-- ==== Sys2Proof/Safety.lean ====
section
/-! DEFINITION. The terms claims are stated in: the invariant of every reachable state, the agreement of the two levels of
description, the step counts, and what makes a string a valid encoding. -/

namespace Sys2Proof.Machine

/-- The outcome registers of a state hold one of the six combinations of R30, with the values of `OLEN`, `ERRCAUSE` and
`ERRPOS` that go with it (R29, R31, R32, R112, R121, R123), and `BUSY = 1` exactly while `PHASE` is not `IDLE` (R37). -/
def State.OutcomeOk (s : State) : Prop :=
  (s.status = 0x01 ∧ s.phase ≠ .idle ∧ s.errCause = 0 ∧ s.errPos = 0) ∨
  (s.phase = .idle ∧
    ((s.status = 0x00 ∧ s.olen = 0 ∧ s.errCause = 0 ∧ s.errPos = 0) ∨
     (s.status = 0x02 ∧ s.errCause = 0 ∧ s.errPos = 0) ∨
     (s.status = 0x06 ∧ s.olen = 0 ∧ 1 ≤ s.errCause.toNat ∧ s.errCause.toNat ≤ 5) ∨
     (s.status = 0x0A ∧ s.olen = 0 ∧ s.errCause = 0 ∧ s.errPos = 0) ∨
     (s.status = 0x12 ∧ s.olen = 0 ∧ s.errCause = 0 ∧ s.errPos = 0)))

/-- What every running command keeps: its input fits, and `ACC`, `IPOS`, `NPAD` are in range (R39, R40, R42, R123). -/
def State.ScanOk (s : State) : Prop :=
  s.ilen ≤ s.params.inCap ∧ s.ipos ≤ s.ilen ∧ s.npad ≤ s.ipos ∧ s.acc.toNat < 2 ^ s.nbits.toNat

/-- A running encode has emitted every whole group of the bits it has read and holds the rest (R95, R41). -/
def State.EncodeRunOk (s : State) : Prop :=
  s.ScanOk ∧ s.opBits = Op.encode.bits ∧
    groupBits s.codec * s.olen + s.nbits.toNat = 8 * s.ipos ∧ s.nbits.toNat < groupBits s.codec

/-- A running decode has emitted every whole byte of the symbols it has read, a validate none (R98, R41). -/
def State.DecodeRunOk (s : State) : Prop :=
  s.ScanOk ∧ s.ilen % blockSize s.codec = 0 ∧ s.nbits.toNat ≤ 7 ∧
    ((s.opBits = Op.decode.bits ∧ 8 * s.olen + s.nbits.toNat = groupBits s.codec * (s.ipos - s.npad)) ∨
     (s.opBits = Op.validate.bits ∧ s.olen = 0 ∧ s.nbits.toNat = groupBits s.codec * (s.ipos - s.npad) % 8))

/-- What holds of the datapath in each phase (R94 to R99); in `IDLE` nothing (U15). -/
def State.DatapathOk (s : State) : Prop :=
  match s.phase with
  | .idle => True
  | .eRun => s.EncodeRunOk
  | .eFlush => s.EncodeRunOk ∧ s.ipos = s.ilen
  | .ePad =>
    s.ScanOk ∧ s.opBits = Op.encode.bits ∧ s.ipos = s.ilen ∧ s.nbits = 0 ∧
      groupCount (groupBits s.codec) s.ilen ≤ s.olen ∧
      s.olen ≤ blockSize s.codec * ((s.ilen + blockBytes s.codec - 1) / blockBytes s.codec)
  | .dRun => s.DecodeRunOk
  | .dFinal => s.DecodeRunOk ∧ s.ipos = s.ilen

/-- The invariant of the machine: parameters within R10, both buffers in canonical form and within their capacity (R53),
every `LENW`-bit register within its width (R28, R29, R32, R39, R42, R86), a determined result sequence (R26), one of the
six outcomes (R30), and the datapath as its phase says (R37 to R42). -/
structure State.Inv (s : State) : Prop where
  params_ok : s.params.ok = true
  ibuf_wf : Memory.wf s.ibuf = true
  obuf_wf : Memory.wf s.obuf = true
  ibuf_in : ∀ cell ∈ s.ibuf, cell.1 < s.params.inCap
  obuf_in : ∀ cell ∈ s.obuf, cell.1 < s.params.outCap
  ilen_width : s.ilen < 2 ^ s.params.lenw
  errPos_width : s.errPos < 2 ^ s.params.lenw
  ipos_width : s.ipos < 2 ^ s.params.lenw
  npad_width : s.npad < 2 ^ s.params.lenw
  olen_le : s.olen ≤ s.params.outCap
  result_determined : ∀ i < s.olen, (Memory.readByte s.obuf i).isSome
  outcome_ok : s.OutcomeOk
  datapath_ok : s.DatapathOk

/-- The same state at the other level of description (R7). -/
def State.atLevel (s : State) (l : Level) : State := { s with params := { s.params with level := l } }

/-- A state without what no host can observe of an idle block (R43, U2, U15): the level, the datapath registers and the
stored `OBUF` elements, of which `State.result` keeps those below `OLEN`. -/
def State.scrub (s : State) : State :=
  { s.atLevel .architectural with obuf := [], cur := 0, ipos := 0, acc := 0, nbits := 0, npad := 0 }

/-- Two states a host cannot tell apart while idle: `OBUF[0..OLEN)`, `STATUS`, `OLEN`, `ERRCAUSE`, `ERRPOS` and everything
else it can read agree (R102). -/
def State.SameResults (a b : State) : Prop := a.scrub = b.scrub ∧ a.result = b.result

/-- The number of core steps after the start of an encode of n bytes: `n + P + 3` (R103). -/
def encodeSteps (c : Codec) (n : Nat) : Nat := n + padGen (blockSize c) (groupCount (groupBits c) n) + 3

/-- The number of core steps after the start of a decode or a validate of `str` (R103). -/
def scanSteps (c : Codec) (str : List Byte) : Nat :=
  if str.length % blockSize c ≠ 0 then 0
  else match scan c 0 0 str with
    | .fail _ i => i + 1
    | .pads _ => str.length + 2

/-- The character at index `i` is a symbol of the codec (R14). -/
def symbolAt (c : Codec) (str : List Byte) (i : Nat) : Prop := ∃ x, str[i]? = some x ∧ (decLut c x).isSome

/-- The character at index `i` is the pad character. -/
def padAt (str : List Byte) (i : Nat) : Prop := str[i]? = some padChar

/-- Index `i` violates check 2: its character is neither a pad nor a symbol (R119). -/
def charViolation (c : Codec) (str : List Byte) (i : Nat) : Prop := i < str.length ∧ ¬ padAt str i ∧ ¬ symbolAt c str i

/-- Index `i` violates check 3: it is a symbol with a pad below it (R119). -/
def padOrderViolation (c : Codec) (str : List Byte) (i : Nat) : Prop := symbolAt c str i ∧ ∃ j < i, padAt str j

/-- No index below `n` violates check 2 or 3. -/
def cleanBelow (c : Codec) (str : List Byte) (n : Nat) : Prop :=
  ∀ i < n, ¬ charViolation c str i ∧ ¬ padOrderViolation c str i

/-- A valid encoding, said of the string's shape alone (R66): D symbols, then P pads; the length a multiple of B; P a pad
count an encoder produces; the trailing bits of the last symbol 0. -/
def ValidShape (c : Codec) (str : List Byte) : Prop :=
  ∃ d p, str.length = d + p ∧ str.length % blockSize c = 0 ∧ p ∈ padSet c ∧
    (∀ i < d, symbolAt c str i) ∧ (∀ i, d ≤ i → i < d + p → padAt str i) ∧
    (0 < d → symbolValue c str (d - 1) % 2 ^ trailingCount c d = 0)

end Sys2Proof.Machine
end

********************

Out of the data above, set down the lines from the one with "of a decode" to the one with "def charViolation (c", both included, exactly as written and with no additions.

/-- The number of core steps after the start of a decode or a validate of `str` (R103). -/
def scanSteps (c : Codec) (str : List Byte) : Nat :=
  if str.length % blockSize c ≠ 0 then 0
  else match scan c 0 0 str with
    | .fail _ i => i + 1
    | .pads _ => str.length + 2

/-- The character at index `i` is a symbol of the codec (R14). -/
def symbolAt (c : Codec) (str : List Byte) (i : Nat) : Prop := ∃ x, str[i]? = some x ∧ (decLut c x).isSome

/-- The character at index `i` is the pad character. -/
def padAt (str : List Byte) (i : Nat) : Prop := str[i]? = some padChar

/-- Index `i` violates check 2: its character is neither a pad nor a symbol (R119). -/
def charViolation (c : Codec) (str : List Byte) (i : Nat) : Prop := i < str.length ∧ ¬ padAt str i ∧ ¬ symbolAt c str i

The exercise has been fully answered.